On that note: this is one of the very few modern cars with genuinely good steering feel. Most modern cars, even ones we all really like, kinda suck on this front, and this Z is a bit of a revelation. Even the base Z is among the most organic-feeling cars on the market (… likely a result of being an ancient chassis from before that got lost in the pursuit of refinement), and the tweaks to this Nismo car only serve to make it sing all the more, and make the most of its inherent charms.
It is a very raw, and at times rough experience, but it’s not unusable as a car. The ride is hard, most might say too hard, but I’d counter that it’s not savage. It doesn’t crash and shudder with secondary vibrations like some luxury cars and their huge wheels do, and it’s fairly well insulated from road noise. It’s not a gutted race car, so it still has the niceties you’d expect from a modern car, like adaptive cruise control, good infotainment, and effective climate control, very much unlike a built tuner car. The only lightweighting comes in the form of manual Recaro seats, which are fabulous. If you can’t get comfy in these chairs, it’s on you.

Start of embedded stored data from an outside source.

@[simp] theorem State.joinReport_frame (s : State) (n : Notice) :
    (s.joinReport n).clock = s.clock ∧ (s.joinReport n).image = s.image ∧ (s.joinReport n).inp = s.inp
      ∧ (s.joinReport n).out = s.out ∧ (s.joinReport n).seq = s.seq ∧ (s.joinReport n).track = s.track
      ∧ (s.joinReport n).read = s.read ∧ (s.joinReport n).cache = s.cache ∧ (s.joinReport n).tracker = s.tracker
      ∧ (s.joinReport n).bed = s.bed ∧ (s.joinReport n).weigh = s.weigh ∧ (s.joinReport n).wrap = s.wrap
      ∧ (s.joinReport n).label = s.label ∧ (s.joinReport n).view = s.view ∧ (s.joinReport n).rel = s.rel
      ∧ (s.joinReport n).line = s.line ∧ (s.joinReport n).tx.sequence = s.tx.sequence
      ∧ (s.joinReport n).tx.request = s.tx.request ∧ (s.joinReport n).tx.rejectReserved = s.tx.rejectReserved
      ∧ (s.joinReport n).tx.pointer = s.tx.pointer ∧ (s.joinReport n).ring = s.ring ∧ (s.joinReport n).mon = s.mon
      ∧ (s.joinReport n).free = s.free ∧ (s.joinReport n).pending = s.pending := by
  unfold State.joinReport
  split <;> simp

@[simp] theorem State.beginWeighing_frame (s : State) :
    (s.beginWeighing).clock = s.clock ∧ (s.beginWeighing).image = s.image ∧ (s.beginWeighing).inp = s.inp
      ∧ (s.beginWeighing).out = s.out ∧ (s.beginWeighing).seq = s.seq ∧ (s.beginWeighing).track = s.track
      ∧ (s.beginWeighing).read = s.read ∧ (s.beginWeighing).cache = s.cache ∧ (s.beginWeighing).tracker = s.tracker
      ∧ (s.beginWeighing).bed = s.bed ∧ (s.beginWeighing).weigh.zb = s.weigh.zb
      ∧ (s.beginWeighing).weigh.settled = s.weigh.settled ∧ (s.beginWeighing).weigh.tSettle = s.weigh.tSettle
      ∧ (s.beginWeighing).weigh.window = s.weigh.window ∧ (s.beginWeighing).wrap = s.wrap
      ∧ (s.beginWeighing).label = s.label ∧ (s.beginWeighing).view = s.view ∧ (s.beginWeighing).rel = s.rel
      ∧ (s.beginWeighing).line = s.line ∧ (s.beginWeighing).tx = s.tx ∧ (s.beginWeighing).ring = s.ring
      ∧ (s.beginWeighing).mon = s.mon ∧ (s.beginWeighing).free = s.free ∧ (s.beginWeighing).pending = s.pending := by simp [State.beginWeighing]

@[simp] theorem State.requestDone_frame (s : State) (tag : BitVec 8) :
    (s.requestDone tag).clock = s.clock ∧ (s.requestDone tag).image = s.image ∧ (s.requestDone tag).inp = s.inp
      ∧ (s.requestDone tag).out = s.out ∧ (s.requestDone tag).seq = s.seq ∧ (s.requestDone tag).track = s.track
      ∧ (s.requestDone tag).read = s.read ∧ (s.requestDone tag).cache = s.cache ∧ (s.requestDone tag).bed = s.bed
      ∧ (s.requestDone tag).weigh = s.weigh ∧ (s.requestDone tag).wrap = s.wrap
      ∧ (s.requestDone tag).label = s.label ∧ (s.requestDone tag).view = s.view ∧ (s.requestDone tag).rel = s.rel
      ∧ (s.requestDone tag).line = s.line ∧ (s.requestDone tag).tx = s.tx ∧ (s.requestDone tag).ring = s.ring
      ∧ (s.requestDone tag).mon = s.mon ∧ (s.requestDone tag).free = s.free
      ∧ (s.requestDone tag).pending = s.pending := by simp [State.requestDone]

@[simp] theorem State.creditLine_frame (s : State) :
    (s.creditLine).clock = s.clock ∧ (s.creditLine).image = s.image ∧ (s.creditLine).inp = s.inp
      ∧ (s.creditLine).out = s.out ∧ (s.creditLine).seq = s.seq ∧ (s.creditLine).track = s.track
      ∧ (s.creditLine).read = s.read ∧ (s.creditLine).cache = s.cache ∧ (s.creditLine).tracker = s.tracker
      ∧ (s.creditLine).bed = s.bed ∧ (s.creditLine).weigh = s.weigh ∧ (s.creditLine).wrap = s.wrap
      ∧ (s.creditLine).label = s.label ∧ (s.creditLine).view = s.view ∧ (s.creditLine).rel = s.rel
      ∧ (s.creditLine).tx = s.tx ∧ (s.creditLine).ring = s.ring ∧ (s.creditLine).mon = s.mon
      ∧ (s.creditLine).free = s.free ∧ (s.creditLine).pending = s.pending := by simp [State.creditLine]

@[simp] theorem State.record_frame (s : State) (c : Command) (r : Result) (origin : Option Station) :
    (s.record c r origin).clock = s.clock ∧ (s.record c r origin).image = s.image
      ∧ (s.record c r origin).inp = s.inp ∧ (s.record c r origin).out = s.out ∧ (s.record c r origin).seq = s.seq
      ∧ (s.record c r origin).track = s.track ∧ (s.record c r origin).read = s.read
      ∧ (s.record c r origin).cache = s.cache ∧ (s.record c r origin).tracker = s.tracker
      ∧ (s.record c r origin).bed = s.bed ∧ (s.record c r origin).weigh = s.weigh
      ∧ (s.record c r origin).wrap = s.wrap ∧ (s.record c r origin).label = s.label
      ∧ (s.record c r origin).view = s.view ∧ (s.record c r origin).rel = s.rel
      ∧ (s.record c r origin).line = s.line ∧ (s.record c r origin).tx = s.tx ∧ (s.record c r origin).ring = s.ring
      ∧ (s.record c r origin).mon.lane = s.mon.lane ∧ (s.record c r origin).mon.faults = s.mon.faults
      ∧ (s.record c r origin).mon.overflow = s.mon.overflow ∧ (s.record c r origin).mon.motions = s.mon.motions
      ∧ (s.record c r origin).mon.lamp = s.mon.lamp ∧ (s.record c r origin).mon.lampSince = s.mon.lampSince
      ∧ (s.record c r origin).free = s.free ∧ (s.record c r origin).pending = s.pending := by simp [State.record]

@[simp] theorem State.stopMotions_frame (s : State) :
    (s.stopMotions).clock = s.clock ∧ (s.stopMotions).image = s.image ∧ (s.stopMotions).inp = s.inp
      ∧ (s.stopMotions).out = s.out ∧ (s.stopMotions).seq.zones = s.seq.zones ∧ (s.stopMotions).track = s.track
      ∧ (s.stopMotions).read = s.read ∧ (s.stopMotions).cache = s.cache ∧ (s.stopMotions).tracker = s.tracker
      ∧ (s.stopMotions).bed = s.bed ∧ (s.stopMotions).weigh = s.weigh ∧ (s.stopMotions).label = s.label
      ∧ (s.stopMotions).view = s.view ∧ (s.stopMotions).rel = s.rel ∧ (s.stopMotions).line = s.line
      ∧ (s.stopMotions).tx = s.tx ∧ (s.stopMotions).ring = s.ring ∧ (s.stopMotions).mon = s.mon
      ∧ (s.stopMotions).free = s.free ∧ (s.stopMotions).pending = s.pending := by simp [State.stopMotions]

@[simp] theorem State.setCacheSet_frame (s : State) (i : Fin 16) (c : CacheSet) :
    (s.setCacheSet i c).clock = s.clock ∧ (s.setCacheSet i c).image = s.image ∧ (s.setCacheSet i c).inp = s.inp
      ∧ (s.setCacheSet i c).out = s.out ∧ (s.setCacheSet i c).seq = s.seq ∧ (s.setCacheSet i c).track = s.track
      ∧ (s.setCacheSet i c).read = s.read ∧ (s.setCacheSet i c).tracker = s.tracker
      ∧ (s.setCacheSet i c).bed = s.bed ∧ (s.setCacheSet i c).weigh = s.weigh ∧ (s.setCacheSet i c).wrap = s.wrap
      ∧ (s.setCacheSet i c).label = s.label ∧ (s.setCacheSet i c).view = s.view ∧ (s.setCacheSet i c).rel = s.rel
      ∧ (s.setCacheSet i c).line = s.line ∧ (s.setCacheSet i c).tx = s.tx ∧ (s.setCacheSet i c).ring = s.ring
      ∧ (s.setCacheSet i c).mon = s.mon ∧ (s.setCacheSet i c).free = s.free
      ∧ (s.setCacheSet i c).pending = s.pending := by simp [State.setCacheSet]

I get to drive a lot of very fast, very fun cars in this line of work, but very few of them break through to me and actually make me want to drive them; some of you would be horrified to learn how rarely I use a car’s sport modes or try their launch control functions. It’s because I don’t really care, because they’re all the same. I’ve been there, done that, and beyond the core tenet of trying it once so I can say I did my job, I don’t give a damn about modern sport mode silliness, because it’s all fake. The Nismo Z is not fake.

This 2025 Nissan Z Nismo made me play with it. There was not a single occasion that I drove it without getting the tires to howl, without getting the rear end to yaw out in a beautiful powerslide, without pounding it off the rev limiter. We all have stories from when we were younger and dumber, and this Z made me that foolhardy delinquent all over again. It’s bad in the very best way.